2.4 Query Embedding Retriever

  • The Retriever class is designed to bridge the gap between user queries and a vector database by initializing with a vector database client and an embedding model.
  • Its search method transforms a query into an embedding using the model, then performs a vector search on the database with fine-tuned quantization parameters to quickly retrieve relevant results.
class Retriever:

    def __init__(self, vector_db, embeddata):
        
        self.vector_db = vector_db
        self.embeddata = embeddata

    def search(self, query):
        query_embedding = self.embeddata.embed_model.get_query_embedding(query)
        
        
        result = self.vector_db.client.search(
            collection_name=self.vector_db.collection_name,
            
            query_vector=query_embedding,
            
            search_params=models.SearchParams(
                quantization=models.QuantizationSearchParams(
                    ignore=False,
                    rescore=True,
                    oversampling=2.0,
                )
            ),
            
            timeout=1000,
        )

        return result

2.5 RAG Smart Query Assistant

The RAG class integrates a retriever and an LLM to generate context-aware responses. It retrieves relevant information from a vector database, formats it into a structured prompt, and sends it to the LLM for a response. I am using SambaNovaCloud to access the LLM model through their API for efficient text generation.

class RAG:

    def __init__(self,
                 retriever,
                 llm_name = "Meta-Llama-3.1-405B-Instruct"
                 ):
        
        system_msg = ChatMessage(
            role=MessageRole.SYSTEM,
            content="You are a helpful assistant that answers questions about the user's document.",
        )
        self.messages = [system_msg, ]
        self.llm_name = llm_name
        self.llm = self._setup_llm()
        self.retriever = retriever
        self.qa_prompt_tmpl_str = ("Context information is below.\n"
                                   "---------------------\n"
                                   "{context}\n"
                                   "---------------------\n"
                                   "Given the context information above I want you to think step by step to answer the query in a crisp manner, incase case you don't know the answer say 'I don't know!'.\n"
                                   "Query: {query}\n"
                                   "Answer: "
                                   )

    def _setup_llm(self):

        return SambaNovaCloud(
                        model=self.llm_name,
                        temperature=0.7,
                        context_window=100000,
                    )

        # return Ollama(model=self.llm_name,
        #               temperature=0.7,
        #               context_window=100000,
        #             )

    def generate_context(self, query):

        result = self.retriever.search(query)
        context = [dict(data) for data in result]
        combined_prompt = []

        for entry in context[:2]:
            context = entry["payload"]["context"]

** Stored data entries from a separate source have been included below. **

/-- Settles O28: each command answers what its checks, taken in turn, choose. -/
theorem hostCommandsNopSubscribeResetAndLoad : Obligations.HostCommandsNopSubscribeResetAndLoad := by
  refine ⟨fun s c => exec_nop, fun s c => exec_eventSub, ?reset, ?load, ?swap⟩
  case reset =>
    rintro s c d rfl
    rw [exec_resetCmd]
    refine ⟨fun h => ?_, fun h => ?_, fun h => ?_, fun h => ?_, fun h hh => ?_, fun h hh => ?_, fun h => ?_, fun h => ?_⟩
    · rw [resetOp_device (congrArg levelOf h)]
    · rw [resetOp_die (congrArg levelOf h)]
    · rw [resetOp_host (congrArg levelOf h)]
    · rw [resetOp_control (congrArg levelOf h)]
    · rw [resetOp_harness (congrArg levelOf h) hh]
    · rw [resetOp_noHarness (congrArg levelOf h) hh]
    · rw [resetOp_noLevel (.inl (congrArg levelOf h))]
    · rw [resetOp_noLevel (.inr (levelOf_reserved h))]
  case load =>
    intro s t c r
    rw [exec_draftLoad]
    refine ⟨fun h => ?_, fun h hl => ⟨fun hr => ?_, fun hr => ?_⟩⟩
    · rw [draftLoad_noHarness h]
    · rw [draftLoad_answer h hl, if_pos hr, hr]
    · rw [draftLoad_answer h hl, if_neg hr]
  case swap =>
    rintro s c d h rfl rfl
    rw [exec_draftSwap]
    refine ⟨fun hh => ?_, fun hh harm t => ⟨fun code ha => ?_, fun ha => ?_⟩,
      fun hh hcancel => ⟨fun hn => ?_, fun k hk hd => ?_⟩⟩
    · rw [draftSwap_noHarness hh]
    · rw [draftSwap_rejected hh harm ha]
    · rw [draftSwap_waits hh harm ha]
    · rw [draftSwap_nothingArmed hh hcancel hn]
    · rw [draftSwap_cancels hh hcancel hk hd]

end Sys2Proof.Machine
end

section
/-! PROOFS. DARN, HARNESS_CFG, BEAT_SET, DOMAIN_SET and MEM_TEST, and the write of the beat period (R116, R120, R157, R196, R199, R218,
R268, R335): the case lemmas of each command in the order of its checks. -/

namespace Sys2Proof.Machine

section
variable {s : State} {c : HostCmd}

/-! ## DARN (R116) -/

/-- The row that DARN names. -/
def opRow (c : HostCmd) : Nat := bitsOf (opOf c 0) 10 8
/-- The column that DARN names. -/
def opCol (c : HostCmd) : Nat := bitsOf (opOf c 0) 14 12

theorem exec_darn : exec (.darn c) s = .next (darn s c) := rfl

theorem darn_noHarness (h : 36 ≤ opHar c 0) : darn s c = failStaged s c 4 0 := if_pos h

section
variable (h : opHar c 0 < 36)
include h

theorem darn_busy (hb : flagF s fDARN_STAT_busy (opDie c 0) (opHar c 0) = true) : darn s c = failStaged s c 10 0 := by
  unfold darn
  dsimp only
  rw [if_neg (by omega), if_pos hb]

variable (hb : flagF s fDARN_STAT_busy (opDie c 0) (opHar c 0) = false)
include hb

theorem darn_used (hu : spareUsed s (opDie c 0) (opHar c 0) (opRow c) = true) :
    darn s c = failStaged (darnStat s (opDie c 0) (opHar c 0) (opRow c) (opCol c) 3) c 6 3 := by
  unfold opRow at hu
  unfold darn
  dsimp only
  rw [if_neg (by omega), if_neg (by rw [hb]; decide), if_pos hu]
  rfl

/-- The state in which a darning that DARN asks for is due. -/
def withDarn (s : State) (c : HostCmd) : State :=
  setF (setF (darnStat s (opDie c 0) (opHar c 0) (opRow c) (opCol c) 0) fDARN_STAT_busy (opDie c 0) (opHar c 0) 1)
    fTSEQ_STAT_darn_busy (opDie c 0) (opHar c 0) 1

theorem darn_starts (hu : spareUsed s (opDie c 0) (opHar c 0) (opRow c) = false) :
    darn s c = stagedOk (withDarn s c) c 0 (.darn (opDie c 0) (opHar c 0)) := by
  unfold opRow at hu
  unfold darn
  dsimp only
  rw [if_neg (by omega), if_neg (by rw [hb]; decide), if_neg (by rw [hu]; decide)]
  rfl

end

/-! ## HARNESS_CFG (R120, R199) -/

/-- The frequency that HARNESS_CFG asks for; 0 asks for none. -/
def opFreq (c : HostCmd) : Nat := bitsOf (opOf c 8) 6 0

/-- The registers of the sequencer that HARNESS_CFG writes. -/
def sequencerSet (s : State) (c : HostCmd) : State :=
  let d := opDie c 0
  let h := opHar c 0
  let w (i : Nat) : Word := BitVec.ofNat 32 (opOf c i)
  let t := regWrite (regWrite (regWrite s .TSEQ_CTL d h (w 1)) .TSEQ_SRC_LO d h (w 2)) .TSEQ_SRC_HI d h (w 3)
  regWrite (regWrite (regWrite (regWrite t .TSEQ_URG_LO d h (w 4)) .TSEQ_URG_HI d h (w 5)) .TSEQ_LANE_LO d h (w 6)) .TSEQ_LANE_HI
    d h (w 7)

/-- A harness with a frequency asked for (R199). -/
def askFreq (s : State) (d : Die) (h f : Nat) : State :=
  let v := setFreq s d h f
  { v with cap.asked := sparseSet (fun _ => 0) v.cap.asked (harKey d h) f }

theorem exec_harnessCfg : exec (.harnessCfg c) s = .next (harnessCfg s c) := rfl

theorem harnessCfg_noHarness (h : 36 ≤ opHar c 0) : harnessCfg s c = failStaged s c 4 0 := if_pos h

theorem harnessCfg_done (h : opHar c 0 < 36) : harnessCfg s c =
    stagedOk (if opFreq c = 0 then sequencerSet s c else askFreq (sequencerSet s c) (opDie c 0) (opHar c 0) (opFreq c)) c 0 .none :=
  if_neg (by omega)

theorem harnessCfg_noFreq (h : opHar c 0 < 36) (hf : opFreq c = 0) :
    harnessCfg s c = stagedOk (sequencerSet s c) c 0 .none := by
  rw [harnessCfg_done h, if_pos hf]

theorem harnessCfg_freq (h : opHar c 0 < 36) (hf : opFreq c ≠ 0) :
    harnessCfg s c = stagedOk (askFreq (sequencerSet s c) (opDie c 0) (opHar c 0) (opFreq c)) c 0 .none := by
  rw [harnessCfg_done h, if_neg hf]

/-! ## The beat period (R157, R196) -/

theorem exec_beatSet : exec (.beatSet c) s =
    .next (stagedOk (regWrite s .BEAT_CTL 0 0 (BitVec.ofNat 32 (bitsOf (opOf c 0) 16 0))) c 0 .none) := rfl

theorem exec_beatPeriodWrite_die1 (s : State) (rq : Requester) (v : Word) : exec (.beatPeriodWrite rq 1 v) s = .next s := rfl

/-! ## DOMAIN_SET (R218) -/

/-- The domain that DOMAIN_SET names. -/
def opDomain (c : HostCmd) : Nat := bitsOf (opOf c 0) 6 0
/-- The target that it names. -/
def opTarget (c : HostCmd) : Option DState := targetOf (bitsOf (opOf c 0) 9 8)

theorem exec_domainSet : exec (.domainSet c) s = .next (domainSet s c) := rfl

theorem domainSet_noDomain (h : domExists (opDie c 0) (opDomain c) = false) : domainSet s c = failStaged s c 4 0 := by
  unfold opDomain at h
  unfold domainSet
  dsimp only
  rw [if_pos (by rw [h]; rfl)]

section
variable (hex : domExists (opDie c 0) (opDomain c) = true) (hne : opDomain c ≠ 63) {g : DState} (hg : opTarget c = some g)
include hex hne hg

/-- DOMAIN_SET of a domain that exists and is not Vigil's, check by check. -/
theorem domainSet_eq : domainSet s c =
    if !domSupports (opDomain c) g then failStaged s c 2 0
    else if !domWritable (opDie c 0) (opDomain c) || !targetAllowed s (opDie c 0) (opDomain c) g ||
        (decide (opDomain c < 36) && (getHar s (opDie c 0) (opDomain c)).halted) then failStaged s c 6 0
    else
      let t := setF s fDOM_CTL_woa (opDie c 0) (opDomain c) (bitsOf (opOf c 0) 12 12)
      let m := getDom t (opDie c 0) (opDomain c)
      if m.state = g ∧ m.step = .none ∧ !m.waiting then stagedOk (setTarget t (opDie c 0) (opDomain c) g) c 0 .none
      else setTarget (stagedOk t c 0 (.domain (opDie c 0) (opDomain c))) (opDie c 0) (opDomain c) g := by
  unfold opDomain at hex hne
  unfold opTarget at hg
  unfold domainSet
  dsimp only
  rw [if_neg (by rw [hex]; decide), if_neg hne, hg]
  rfl

theorem domainSet_unsupported (hs : domSupports (opDomain c) g = false) : domainSet s c = failStaged s c 2 0 := by
  rw [domainSet_eq hex hne hg, if_pos (by rw [hs]; rfl)]

variable (hs : domSupports (opDomain c) g = true)
include hs

theorem domainSet_refused (h : targetAllowed s (opDie c 0) (opDomain c) g = false ∨
    (opDomain c < 36 ∧ (getHar s (opDie c 0) (opDomain c)).halted = true)) : domainSet s c = failStaged s c 6 0 := by
  rw [domainSet_eq hex hne hg, if_neg (by rw [hs]; decide), if_pos]
  rcases h with h | ⟨hlt, hhalt⟩
  · simp [h]
  · simp [hlt, hhalt]

/-- A target that is allowed and not yet reached is set, and the command waits for it. -/
theorem domainSet_moves (hw : domWritable (opDie c 0) (opDomain c) = true)
    (ha : targetAllowed s (opDie c 0) (opDomain c) g = true)
    (hh : 36 ≤ opDomain c ∨ (getHar s (opDie c 0) (opDomain c)).halted = false) {t : State}
    (ht : t = setF s fDOM_CTL_woa (opDie c 0) (opDomain c) (bitsOf (opOf c 0) 12 12))
    (hm : (getDom t (opDie c 0) (opDomain c)).state ≠ g) : domainSet s c =
    setTarget (stagedOk t c 0 (.domain (opDie c 0) (opDomain c))) (opDie c 0) (opDomain c) g := by
  have hgo : (!domWritable (opDie c 0) (opDomain c) || !targetAllowed s (opDie c 0) (opDomain c) g ||
      (decide (opDomain c < 36) && (getHar s (opDie c 0) (opDomain c)).halted)) = false := by
    rcases hh with hh | hh
    · simp [hw, ha, Nat.not_lt.mpr hh]
    · simp [hw, ha, hh]
  subst ht
  rw [domainSet_eq hex hne hg, if_neg (by rw [hs]; decide), if_neg (by rw [hgo]; decide)]
  exact if_neg fun h => hm h.1

end

/-! ## MEM_TEST (R268) -/

theorem exec_memTest : exec (.memTest c) s = .next (memTest s c) := rfl

theorem memTest_busy (h : flagF s fMT_STAT_busy (opDie c 0) 0 = true) : memTest s c = finish s c 10 0 := if_pos h

section
variable (hb : flagF s fMT_STAT_busy (opDie c 0) 0 = false)
include hb

theorem memTest_badField (h : bitsOf (opOf c 0) 12 11 = 3 ∨ bitsOf (opOf c 0) 10 7 = 0) : memTest s c = finish s c 2 0 := by
  unfold memTest
  dsimp only
  rw [if_neg (by rw [hb]; decide), if_pos h]

/-- The pass that MEM_TEST starts: the harnesses selected, and the pass begun. -/
def withPass (s : State) (c : HostCmd) : State :=
  mtStart (regWrite (regWrite s .MT_HSEL_LO (opDie c 0) 0 (BitVec.ofNat 32 (opOf c 1))) .MT_HSEL_HI (opDie c 0) 0
    (BitVec.ofNat 32 (opOf c 2))) (opDie c 0) (BitVec.ofNat 32 (2 ^ 31 + bitsOf (opOf c 0) 13 0))

theorem memTest_tried (halg : bitsOf (opOf c 0) 12 11 ≠ 3) (hbg : bitsOf (opOf c 0) 10 7 ≠ 0) : memTest s c =
    if flagF (withPass s c) fMT_STAT_busy (opDie c 0) 0 then waitFor (withPass s c) c (.march (opDie c 0))
    else finish (withPass s c) c 6 (regRaw (withPass s c) .MT_STAT (opDie c 0) 0).toNat := by
  unfold memTest
  dsimp only
  rw [if_neg (by rw [hb]; decide), if_neg (by simp [halg, hbg])]
  rfl

end
end

/-- Settles O29: each command answers what its checks, taken in turn, choose. -/
theorem hostCommandsOfHarnessesBeatsAndDomains : Obligations.HostCommandsOfHarnessesBeatsAndDomains := by
  refine ⟨?darn, ?cfg, fun s c => exec_beatSet,
    fun s rq v => ⟨exec_beatPeriodWrite_die0 s rq v, exec_beatPeriodWrite_die1 s rq v⟩, ?domain, ?memTest⟩
  case darn =>
    rintro s c d h r k rfl rfl rfl rfl
    rw [exec_darn, exec_harnessCfg]
    refine ⟨fun h => ⟨?_, ?_⟩, fun h hb => ?_, fun h hb hu => ?_, fun h hb hu => ?_⟩
    · rw [darn_noHarness h]
    · rw [harnessCfg_noHarness h]
    · rw [darn_busy h hb]
    · rw [darn_used h hb hu]
      rfl
    · rw [darn_starts h hb hu]
      rfl
  case cfg =>
    rintro s t u c d h f w rfl rfl hh rfl rfl rfl rfl
    rw [exec_harnessCfg]
    refine ⟨fun hf => ?_, ?_⟩
    · rw [harnessCfg_noFreq hh hf, sequencerSet]
    · rintro hf v rfl
      rw [harnessCfg_freq hh hf, sequencerSet]
      rfl
  case domain =>
    rintro s c d i rfl rfl hne
    rw [exec_domainSet]
    refine ⟨fun hex => ?_, fun hex g hg => ⟨fun hs => ?_, fun hs => ⟨fun h => ?_, fun hw ha hh t ht hm => ?_⟩⟩⟩
    · rw [domainSet_noDomain hex]
    · rw [domainSet_unsupported hex hne hg hs]
    · rw [domainSet_refused hex hne hg hs h]
    · rw [domainSet_moves hex hne hg hs hw ha hh ht hm]
      rfl
  case memTest =>
    intro s c
    rw [exec_memTest]
    refine ⟨fun h => ?_, fun hb => ⟨fun h => ?_, ?_⟩⟩
    · rw [memTest_busy h]
    · rw [memTest_badField hb h]
    · rintro halg hbg t rfl
      refine ⟨fun h => ?_, fun h => ?_⟩
      · rw [memTest_tried hb halg hbg, withPass, if_pos h]
      · rw [memTest_tried hb halg hbg, withPass, if_neg (by rw [h]; decide)]

end Sys2Proof.Machine
end

section
/-! PROOFS. The journal ring of a die as writes of JRN_BASE and JRN_SIZE set it (R152, R153, R166, R261): each write is one of a few
outcomes, chosen by what the ring holds, by a shrink that waits, and by which granules of the stack are free. -/

namespace Sys2Proof.Machine

section
variable {s : State} {d : Die} {v : Word}

/-! ## JRN_BASE (R166, R261) -/

/-- The base that a write of JRN_BASE asks for, in granules. -/
def askedRingBase (v : Word) : Nat := bitsOf v.toNat 22 0
/-- The size that a write of JRN_SIZE asks for, in granules. -/
def askedRingSize (v : Word) : Nat := bitsOf v.toNat 19 0
/-- The base of the ring of a die, in granules. -/
def ringBase (s : State) (d : Die) : Nat := getF s fJRN_BASE_granules d 0
/-- The size of the ring of a die, in granules. -/
def ringSize (s : State) (d : Die) : Nat := getF s fJRN_SIZE_granules d 0
/-- The state in which JRN_STAT shows that a write of the ring's place was refused. -/
def ringRefused (s : State) (d : Die) : State := setF s fJRN_STAT_rsz_refused d 0 1

theorem jrnBaseWrite_refused (h : 0 < (getBeat s d).jlen ∨ ringMayLie s d (askedRingBase v) (ringSize s d) = false) :
    jrnBaseWrite s d v = ringRefused s d := by
  refine if_pos ?_
  rcases h with h | h
  · rw [decide_eq_true h, Bool.true_or]
  · unfold askedRingBase ringSize at h
    rw [h, Bool.not_false, Bool.or_true]

theorem jrnBaseWrite_moves (h0 : (getBeat s d).jlen = 0) (h : ringMayLie s d (askedRingBase v) (ringSize s d) = true) :
    jrnBaseWrite s d v = freshRing s d (askedRingBase v) (ringSize s d) := by
  refine if_neg ?_
  unfold askedRingBase ringSize at h
  rw [h, h0]
  decide

/-! ## JRN_SIZE of an empty ring (R166, R261) -/

theorem jrnSizeWrite_fresh (h0 : (getBeat s d).jlen = 0) (h : ringMayLie s d (ringBase s d) (askedRingSize v) = true) :
    jrnSizeWrite s d v = freshRing s d (ringBase s d) (askedRingSize v) :=
  (if_pos h0).trans (if_pos h)

theorem jrnSizeWrite_noRoom (h0 : (getBeat s d).jlen = 0) (h : ringMayLie s d (ringBase s d) (askedRingSize v) = false) :
    jrnSizeWrite s d v = ringRefused s d :=
  (if_pos h0).trans (if_neg (by unfold ringBase askedRingSize at h; rw [h]; decide))

/-! ## JRN_SIZE of a ring that holds entries (R152, R153, R166) -/

section
variable (hheld : 0 < (getBeat s d).jlen)
include hheld

theorem jrnSizeWrite_shrinkWaits (h : (getBeat s d).jshrink ≠ none) : jrnSizeWrite s d v = ringRefused s d :=
  (if_neg hheld.ne').trans (if_pos (Option.isSome_iff_ne_none.mpr h))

            combined_prompt.append(context)

        return "\n\n---\n\n".join(combined_prompt)

    def query(self, query):
        context = self.generate_context(query=query)
        
        prompt = self.qa_prompt_tmpl_str.format(context=context, query=query)

        user_msg = ChatMessage(role=MessageRole.USER, content=prompt)

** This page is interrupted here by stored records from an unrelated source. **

-- ==== Sys2Proof/Machine/Operands.lean ====
section
/-! DEFINITION. Operand ranges (R90), payload formats (R75 to R77) and the message lists of the link requests (R101). -/

namespace Sys2Proof.Machine

/-! ### Operand ranges (R90, R223) -/

/-- `XFER`: the command word routes to a controller. -/
def xferValid (c : Cfg) (cw : Word) : Bool := (routeOf c cw).isSome

/-- `TMSGL`: `slot` 0 to 31, `asic` 0 to 3, `group` 0 to 3. -/
def tmsglValid (slot asic group : Word) : Bool :=
  decide (slot.toNat ≤ 31) && decide (asic.toNat ≤ 3) && decide (group.toNat ≤ 3)

/-- `TACKSET`: `type` and `mode` 0 to 3 each. -/
def tacksetValid (ty mo : Word) : Bool := decide (ty.toNat ≤ 3) && decide (mo.toNat ≤ 3)

/-! ### TimeValue and TackState (R76, R77) -/

/-- `TimeToWords(t)`: four Words, most significant first. -/
def timeToWords (t : BitVec 64) : List Word :=
  [t.extractLsb' 48 16, t.extractLsb' 32 16, t.extractLsb' 16 16, t.extractLsb' 0 16]

/-- `WordsToTime([w0, w1, w2, w3])`. -/
def wordsToTime (w0 w1 w2 w3 : Word) : BitVec 64 :=
  BitVec.ofNat 64 (w0.toNat * 2 ^ 48 + w1.toNat * 2 ^ 32 + w2.toNat * 2 ^ 16 + w3.toNat)

/-- The place of `(type, mode)` in the table `cfg.PACK_TACK`; both are 0 to 3 where it is used (R90). -/
def tackIndex (ty mo : Word) : Fin 16 := Fin.ofNat 16 (4 * ty.toNat + mo.toNat)

/-- `cfg.PACK_TACK(type, mode)` (R76). -/
def packTack (c : Cfg) (ty mo : Word) : Word := c.packTack[tackIndex ty mo]

/-! ### Payload formats (R75) -/

/-- `PL-FILL`. -/
def fillPayload (c : Cfg) : Payload :=
  ⟨c.fillWord, c.fillWord, c.fillWord, c.fillWord, c.fillWord, c.fillWord, c.fillWord, c.fillWord⟩

/-- The slot at place `j` of bank `b`: `8b + j` (R75, R177). -/
def bankSlot (b : Fin 4) (j : Fin 8) : Fin 32 := ⟨8 * b.val + j.val, by omega⟩

/-- `PL-MASK(b)`: the 8 mask Words of bank `b`, ascending. -/
def maskPayload (mask : Vector Word 32) (b : Fin 4) : Payload :=
  ⟨mask[bankSlot b 0], mask[bankSlot b 1], mask[bankSlot b 2], mask[bankSlot b 3],
   mask[bankSlot b 4], mask[bankSlot b 5], mask[bankSlot b 6], mask[bankSlot b 7]⟩

/-- `PL-TACK(type, mode)`. -/
def tackPayload (c : Cfg) (ty mo : Word) : Payload := { fillPayload c with d1 := packTack c ty mo }

/-- `PL-TIME(t)`, `t` given as its four Words, most significant first. -/
def timePayload (c : Cfg) (t3 t2 t1 t0 : Word) : Payload :=
  { fillPayload c with d1 := t3, d2 := t2, d3 := t1, d4 := t0 }

/-- `PL-RAW`: the 8 Words the requester gave with `XFER`, from the latch. -/
def rawPayload (arg : Vector Word 9) : Payload := ⟨arg[1], arg[2], arg[3], arg[4], arg[5], arg[6], arg[7], arg[8]⟩

/-! ### Message lists (R101) -/

/-- One message of a link request: the settle wait before it, its command word, its payload (R101). -/
structure Msg where
  pre : Option Nat
  cw : Word
  d : Payload
deriving DecidableEq, Repr

/-- The wait before a message sent by `XFER`: `cfg.T_ADC` when its command word is an analog readback (R101, R160). -/
def analogWait (c : Cfg) (cw : Word) : Option Nat := if isAnalog (classify c cw) then some c.tAdc else none

/-- `Msgs(XFER cw, d1..d8)` (R101). -/
def xferMsgs (c : Cfg) (cw : Word) (d : Payload) : List Msg := [⟨analogWait c cw, cw, d⟩]

/-- `Msgs(TMSEND)` (R177). -/
def tmsendMsgs (c : Cfg) (mask : Vector Word 32) : List Msg :=
  [⟨none, c.op .trMask0, maskPayload mask 0⟩, ⟨none, c.op .trMask1, maskPayload mask 1⟩,
   ⟨none, c.op .trMask2, maskPayload mask 2⟩, ⟨none, c.op .trMask3, maskPayload mask 3⟩]

/-- `Msgs(HPCAP)` (R186). -/
def hpcapMsgs (c : Cfg) : List Msg :=
  [⟨none, c.op .trHit0, fillPayload c⟩, ⟨none, c.op .trHit1, fillPayload c⟩,
   ⟨none, c.op .trHit2, fillPayload c⟩, ⟨none, c.op .trHit3, fillPayload c⟩]

/-- `Msgs(TACKSET type, mode)` (R201). -/
def tacksetMsgs (c : Cfg) (ty mo : Word) : List Msg := [⟨none, c.op .trTack, tackPayload c ty mo⟩]

/-- `Msgs(SCHEDSET t)` (R202). -/
def schedsetMsgs (c : Cfg) (t3 t2 t1 t0 : Word) : List Msg := [⟨none, c.op .trSched, timePayload c t3 t2 t1 t0⟩]

/-- `Msgs(CNTRST)` (R203). -/
def cntrstMsgs (c : Cfg) : List Msg := [⟨none, c.op .trCntrst, fillPayload c⟩]

/-- `Msgs(SYNCHS t)` (R204). -/
def synchsMsgs (c : Cfg) (t3 t2 t1 t0 : Word) : List Msg :=
  [⟨none, c.op .trTack, tackPayload c 1 0⟩, ⟨some c.tSync, c.op .trSched, timePayload c t3 t2 t1 t0⟩,
   ⟨some c.tSync, c.op .trCntrst, fillPayload c⟩, ⟨some c.tSync, c.op .trTack, tackPayload c 0 0⟩]

/-- `Msgs(q)` for the latched request, a function of `OPR`, `ARG`, `MASK` and `cfg` only (R101); a request that is not a
link request has no messages. -/
def msgsOf (c : Cfg) (opr : BitVec 4) (arg : Vector Word 9) (mask : Vector Word 32) : List Msg :=
  match opr.toNat with
  | 0x1 => xferMsgs c arg[0] (rawPayload arg)
  | 0x6 => tmsendMsgs c mask
  | 0x7 => hpcapMsgs c
  | 0x8 => tacksetMsgs c arg[0] arg[1]
  | 0x9 => schedsetMsgs c arg[0] arg[1] arg[2] arg[3]
  | 0xA => cntrstMsgs c
  | 0xB => synchsMsgs c arg[0] arg[1] arg[2] arg[3]
  | _ => []

/-- The message list of the request the machine holds. -/
def msgs (s : State) : List Msg := msgsOf s.cfg s.opr s.arg s.mask

end Sys2Proof.Machine
end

        # self.messages.append(ChatMessage(role=MessageRole.USER, content=prompt))
                
        streaming_response = self.llm.stream_complete(user_msg.content)
        
        return streaming_response

2.6 Audio Transcription

Here Transcribe class initializes by setting the AssemblyAI API key and creating a transcriber. It then processes an audio file using a configuration that enables speaker labels, ultimately returning a list of dictionaries where each entry maps a speaker to their transcribed text.

class Transcribe:
    def __init__(self, api_key: str):
        """Initialize the Transcribe class with AssemblyAI API key."""
        aai.settings.api_key = api_key
        self.transcriber = aai.Transcriber()
        
    def transcribe_audio(self, audio_path: str) -> List[Dict[str, str]]:
        """
        Transcribe an audio file and return speaker-labeled transcripts.
        
        Args:
            audio_path: Path to the audio file
            
        Returns:
            List of dictionaries containing speaker and text information
        """
        # Configure transcription with speaker labels
        config = aai.TranscriptionConfig(
            speaker_labels=True,
            speakers_expected=2  # Adjust this based on your needs
        )
        
        # Transcribe the audio
        transcript = self.transcriber.transcribe(audio_path, config=config)
        
        # Extract speaker utterances
        speaker_transcripts = []
        for utterance in transcript.utterances:
            speaker_transcripts.append({
                "speaker": f"Speaker {utterance.speaker}",
                "text": utterance.text
            })
            
        return speaker_transcripts

3. Streamlit App

Streamlit is a Python library that transforms data scripts into interactive web apps, making it perfect for LLM-based solutions.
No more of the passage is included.